Many people worry by focusing on the problem or situation, rather than thinking about how to make the problem go away or improve the situation that is causing them distress. When we change our method and focus instead on the solution – the problem-solving aspect of the worrisome situation – we are more able to focus on those things we can change. Problem-solving moves us toward more constructive alternatives, and has a more positive effect on our mood, while also allowing us to find potential solutions.
*Julie’s daughter chronically refuses to do homework and is disrespectful to mom when asked about it. Julie keeps ruminating about how her daughter is ruining her grades and will not get into a good college.
*Samantha’s husband is always late and she feels it leaves her holding the bag with friends who are waiting for them. She fumes about his rudeness thinks his behavior is disrespectful and becomes moody and quiet when in that situation.
*When Norene feels excluded by the girls in her 5th-grade class, she feels sad and worried. Even her best friend sometimes prefers to play with other girls and then leaves her out.
You can see how easy it would be to focus on the problem part of these situations and become trapped in a cycle of feeling sad, anxious, and upset. In all of these cases, the individual has no control over the behavior of the other person and may feel unable to find a reasonable solution. But the real answer is in trying to figure out what you can control and taking action in that area, rather than ruminating about what someone else did to you.
Here are some things to consider:
* Problem-solving is closed-ended, rather than a continuous stream of thoughts. Julie can consider thinking about how she will deal with her daughter’s behavior today… by ignoring it, by imposing consequences, or by talking to the school guidance counselor. Any of those is more helpful than thinking about a destroyed college career that has not yet happened.
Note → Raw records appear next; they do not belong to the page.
/-- A ring's descriptor loaded, with everything else clear; deliveries that are on their way stay reserved, and land from the new
tail on (DESIGN CHOICE log 113). -/
def Core.loadRing (k : Core) (g : BitVec 3) (w0 w1 : Word) : Core :=
  let old := k.ring g
  let k := k.renumber old.filling
  let new : Ring := { Ring.init with base := w0, shape := w1, cfg := true, eng := w1.bit 8, filling := old.filling, given := old.given }
  let unlink (r : Ring) : Ring := if r.lnk && r.sring == g then { r with lnk := false, sring := 0 } else r
  { k with rings := (k.rings.map unlink).set g.toFin new }

/-- A ring's state cleared, keeping the descriptor, cfg and the link.  Deliveries that are on their way stay reserved, and land from
the new tail on (DESIGN CHOICE log 113). -/
def Ring.clear (r : Ring) : Ring := { r with head := 0, tail := 0, hseq := 0, pubs := 0, ready := 0, held := 0, tags := [] }

/-- RRESET: the ring and its scale ring. -/
def Core.resetRing (k : Core) (g : BitVec 3) : Core :=
  let r := k.ring g
  let k := k.renumber r.filling
  let j : Core := { k with rings := k.rings.set g.toFin (k.ring g).clear }
  if r.lnk then { j with rings := j.rings.set r.sring.toFin (j.ring r.sring).clear } else j

/-- RPUB: n slots are published at the tail (R173). -/
def Ring.publishMore (r : Ring) (n : Nat) : Ring :=
  { r with ready := r.ready + n, pubs := r.pubs + n
           tags := r.tags.filter (fun t => !((List.range n).any (fun i => (r.tail + i) % r.slots == t.1)))
           tail := if r.slots = 0 then 0 else (r.tail + n) % r.slots }

/-- The slots that a chunk popped become free (R174). -/
def freePops (rings : Vector Ring 8) : List (BitVec 3 × Nat) → Vector Ring 8
  | [] => rings
  | (g, n) :: r =>
    let x := rings[g.toFin]
    freePops (rings.set g.toFin { x with held := x.held - n }) r

/-- SCLCFG's checks of a link (R184). -/
def Core.mayLink (k : Core) (g h : BitVec 3) : Bool :=
  let r := k.ring g
  let code := ptrFmt r.base
  let kt := if code = 0x15 then 128 else stepKt (ringElement code)
  g != h && (k.ring h).cfg && ptrFmt (k.ring h).base == 0x11 && r.cfg && r.blocked &&
    (k.ring h).slotBytes == 32 * (kt / 2 ^ ptrBlog r.base)

/-- A queued instruction names a ring. -/
def Core.queueNames (k : Core) (g : BitVec 3) : Bool := k.matrix.any (fun e => (memberRings e.op true).contains g)

/-! ### The checks of step 2 (R175, R184, R249, R350) -/

/-- What a check comes to: the commit waits, or the chunk aborts. -/
inductive Hold where
  | wait
  | trap (ia : BitVec 48) (cause : Nat) (arg : Word)
  deriving DecidableEq, Repr

/-- A ring effect applied to its core, or what it meets. -/
def Core.ringEffect (k : Core) (ia : BitVec 48) : Held → Except Hold Core
  | .ringConfig g w0 w1 => if k.queueNames g then .error .wait else .ok (k.loadRing g w0 w1)
  | .ringReset g => if k.queueNames g then .error .wait else .ok (k.resetRing g)
  | .ringPublish g count =>
    let r := k.ring g
    if count = 0 then .ok k
    else if !r.cfg || r.eng || r.slots < count.toNat then .error (.trap ia 0x11 (BitVec.ofNat 64 g.toNat))
    else if r.room < count.toNat then .error .wait
    else .ok { k with rings := k.rings.set g.toFin (r.publishMore count.toNat) }
  | .scaleLink g h true =>
    if k.mayLink g h then .ok { k with rings := k.rings.set g.toFin { k.ring g with lnk := true, sring := h } }
    else .error (.trap ia 0x09 2)
  | .scaleLink g h false =>
    let r := k.ring g
    if r.lnk && r.sring == h then .ok { k with rings := k.rings.set g.toFin { r with lnk := false, sring := 0 } } else .ok k
  | _ => .ok k

/-- One held effect tried on the state after the drain: the state it would leave, or what stands against it (R249, R463). -/
def State.tryEffect (s : State) (c : CoreId) (h : HeldEffect) : Except Hold State :=
  match h.body with
  | .counter addr core idx op =>
    if core ≠ c then .ok s
    else
      match s.counterOp core idx op c with
      | .ok t => .ok t
      | .error e => .error (.trap h.ia e addr)
  | .lsamo ptr core counter off op v w =>
    if core ≠ c then .ok s
    else
      let r := s.lsamoAt core c (s.coreVf c) ptr counter off op v w
      match r.2.2 with
      | some (cause, arg) => if cause = 0x11 then .ok r.1 else .error (.trap h.ia cause arg)
      | none => .ok r.1
  | .group home (.configure _) =>
    match s.reserveGroup home h.tag with
    | none => .error (.trap h.ia 0x24 (BitVec.ofNat 64 home))
    | some t => .ok t
  | b => if b.isRing then ((s.core c).ringEffect h.ia b).map (fun k => s.setCore c k) else .ok s

/-- The effects tried in program order. -/
def State.tryEffects (s : State) (c : CoreId) : List HeldEffect → Except Hold State
  | [] => .ok s
  | h :: r =>
    match s.tryEffect c h with
    | .ok t => t.tryEffects c r
    | .error e => .error e

/-- The ring whose published slots a buffered write meets (R175). -/
def Core.drainGuard (k : Core) (wbuf : List Host.Cell) : Option Nat := wbuf.findSome? (fun w => k.guardedBy w.1 1)

/-! ### The drain (R198 step 4, R274) -/

/-- Full bits of a range of words. -/
def Core.setBitsOf (k : Core) (f : FeChange) : Core :=
  let ws := (run 0 f.words).map (fun i => f.lo + 8 * i)
  { k with full := if f.full then ws.foldl (fun l a => insertSorted a l) k.full else k.full.filter (fun a => !ws.contains a) }

/-- The home core after the drain of a chunk of seat n of core c: bytes, bits, poison and reservations (R213, R274, R463). -/
def Core.drain (k : Core) (t : Seat) (c n : Nat) : Core :=
  let covered (p : Nat) : Bool := (run p 8).all (fun a => (assocGet t.wbuf a).isSome)
  let k : Core := { k with
    store := t.wbuf.foldr (fun w m => m.put w.1 w.2) k.store
    poison := k.poison.filter (fun p => !covered p)
    reserved := k.reserved.filter (fun r => !(r.2.1 == c && r.2.2 == n)) }
  t.fe.foldr (fun f k => k.setBitsOf f) k

/-- A window register's words written. -/
def Core.setWindow (k : Core) (w : BitVec 3) (w0 w1 : Word) : Core :=
  { k with windows := k.windows.set w.toFin { w0 := w0, w1 := w1 } }

/-- What takes place with the drain and is no held effect: windows of the home core, and tags freed at the larder (R214,
R313). -/
def State.commitOp (s : State) (c n : Nat) (t : Seat) (o : CommitOp) : State :=
  match o with
  | .window w w0 w1 => s.setCore (seatHome c t) ((s.core (seatHome c t)).setWindow w w0 w1)
  | .tagFree tag m => s.send 0 c c t.lid t.cid n 0 t.snap.pc t.snap.pc (.tagFree tag m)

/-- Every other uncommitted chunk homed on the core whose filter has a drained line's bit is in conflict (R276). -/
def State.markConflicts (s : State) (c n : Nat) (home : CoreId) (bits : Vec) : State :=
  let hit (d m : Nat) (t : Seat) : Seat :=
    if !(d == c && m == n) && seatHome d t == home && filterHit t.filter bits && !t.granted then { t with conflict := true } else t
  { s with cores := s.cores.map (fun p =>
      (p.1, { p.2 with seat0 := hit p.1 0 p.2.seat0, seat1 := hit p.1 1 p.2.seat1, seat2 := hit p.1 2 p.2.seat2,
                       seat3 := hit p.1 3 p.2.seat3 })) }

/-- The executing core once the chunk of a seat has drained: its popped slots are free and its tiles are held no more (R174,
R178). -/
def Core.releaseMatrix (k : Core) (n : Nat) : Core :=
  { k with rings := freePops k.rings (k.seat n).undo.pops, popOrder := k.popOrder.filter (·.2 != n),
           tileHolds := k.tileHolds.filter (·.2 != n) }

/-- The drain of a seat's chunk, with all that goes with it. -/
def State.drain (s : State) (c n : Nat) : State :=
  let t := s.seat c n
  let home := seatHome c t
  let s := s.setCore home (((s.core home).drain t c n).yieldPriority (c, n))
  let s := t.commitOps.foldl (fun s o => s.commitOp c n t o) s
  let s := s.markConflicts c n home t.drainBits
  let s := s.setCore c ((s.core c).releaseMatrix n)
  let s := if t.injects then s.submit home else s
  (s.wakeHomed home).wakeHomed c

/-- The checks of step 2: what holds the commit up, or nothing (DEDUCED log 57). -/
def State.commitCheck (s : State) (c n : Nat) : Except Hold Unit :=
  let t := s.seat c n
  match (s.core (seatHome c t)).drainGuard t.wbuf with
  | some g => .error (.trap t.regs.pc 0x11 (BitVec.ofNat 64 g))
  | none => ((s.drain c n).tryEffects c t.held).map (fun _ => ())

/-! ### Issuing the effects (R198 step 5, R278 to R280) -/

/-- An operation that has issued and is not complete. -/
def State.openOp (s : State) (tag cid : Nat) (place : Option CoreId) (remote path : Bool) (src : CoreId) : State :=
  { s with openOps := s.openOps ++ [{ tag := tag, cid := cid, place := place, remote := remote, path := path, src := src,
                                      done := false, fenced := false }] }

/-- Path effects of a continuation whose previous chunk committed on another core wait until that core's are acknowledged
(R280). -/
def State.pathHeld (s : State) (c : CoreId) (t : Seat) : Bool :=
  match t.lastCommit with
  | some d => d != c && s.openOps.any (fun o => o.cid == t.cid && o.path && o.src == d)
  | none => false

/-- No message from a core to itself is in flight; one that the core's triggers fired is of one class with a SEND of the core (R260). -/
def State.selfClear (s : State) (c : CoreId) : Bool :=
  !s.flights.any (fun g => g.src == c && g.dst == c && g.body.orderClass == 1)

/-- Where an engine command's destination lies, for a fence: a core, or none for HBM and the cellar; and whether it is another
package (R268). -/
def State.enginePlace (s : State) (c : CoreId) (cmd : EngineCmd) : Option CoreId × Bool :=
  match cmd.kind with
  | .xcopy _ =>
    if remotePackage cmd.c = s.pkgId.toNat then
      let e := s.exportEntry (remoteEntry cmd.c)
      (if ptrSpace e.w0 = 1 then some (chipCore (ptrAddr e.w0)) else none, false)
    else (none, true)
  | .store => (none, false)
  | .amo _ => (none, false)
  | .cas => (none, false)
  | _ => (some (destOwner s c cmd), false)

/-- The commands that have a place in the block queue of a core or are on their way to one. -/
def State.queueTaken (s : State) (c : CoreId) : Nat :=
  (s.core c).bq.length + (s.flights.filter (fun f => f.dst == c && (match f.body with | .bqEntry .. => true | _ => false))).length

/-- An item in flight as a commit sends it. -/
def State.launchItem (s : State) (delay : Nat) (c n : Nat) (t : Seat) (dst : CoreId) (tag : Nat) (ia : BitVec 48) (b : Body) :
    State :=
  s.send delay c dst t.lid t.cid n tag ia t.snap.pc b t.origin.isSome

/-- A path effect issues: it executes at once where its owner is the executing core, and waits at step 5 while it cannot, so
that it completes within its commit; otherwise it goes on its way (R278, R279).  What arrived before it at the core's message
unit is taken first, but for the counters that the commit holds (R229, R249). -/
def State.issuePath (s : State) (c n : Nat) (t : Seat) (tag : Nat) (h : HeldEffect) : Option State :=
  let dst := h.body.owner (seatHome c t)
  let x : Flight := { id := s.fresh, due := s.cycle, src := c, dst := dst, lid := t.lid, cid := t.cid, seat := n, tag := tag,
                      ia := h.ia, cpc := t.snap.pc, backoff := 64, mig := t.origin.isSome, body := .effect h.body }
  match h.body with
  | .send _ hid words =>
    if dst = c then
      if !(s.selfClear c && (s.core c).messageRoom) then none
      else
        let q := s.nextSeq c t.lid
        let k := q.1.core c
        some (q.1.setCore c { k with msgq := k.msgq ++ [{ hid := hid, words := words, src := c, seq := q.2, lid := t.lid, clip := none }] })
    else some ((s.openOp tag t.cid (some dst) false true c).sendMessage c dst t.lid t.cid n tag hid words h.ia t.snap.pc)
  | b =>
    if dst = c then
      if !b.isCounter && !s.ownTurn c 1 then none
      else some (s.pathEffect x b)
    else some ((s.openOp tag t.cid (some dst) false true c).launchItem (s.transit c dst) c n t dst tag h.ia (.effect b))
* Problem-solving is sequential and organized. When we are upset, our thinking is often random and disorganized. When we try to solve a problem, our thinking is an orderly progression of steps. In the example above, Samantha can think in advance about her husband’s tardy behavior, and select some steps that may help: talking to him in advance, telling him an earlier time to be there, warning friends and suggesting they order appetizers. In each instance, she can consider the likelihood of her idea working and how her husband will react.
* Problem-solving is solution-oriented and focuses on possible outcomes instead of on the cause of the situation. Norene may be worried that her friend no longer likes her, or that the other girls are encouraging her friend to exclude her. If she tries to think of solutions (perhaps with the help of her mom or a teacher) she may decide to play with someone else, or talk to her friend and let her know that her feelings are hurt.
* Problem-solving reduces stress. In all of the cases above, a problem-solving approach will lower stress, and make a person feel less sad and anxious, whereas focusing on the problem or cause of the situation is likely to continue to increase stress.
* Problem-solving improves our sense of self. When we problem-solve, we feel more positive about ourselves and recognize that we are being more resourceful. When we focus on the cause or the triggers, we feel helpless and ineffective, giving us a negative view of ourselves.
Problem-focused thinking is a frequent source of stress. Focusing on what you can control, and how you can change things, is a more appropriate coping mechanism and improves your sense of personal effectiveness. Learning to problem solve is much easier, once you have developed the cognitive behavioral techniques to identify your thoughts, label your emotions, and recognize how the stress is affecting your daily life.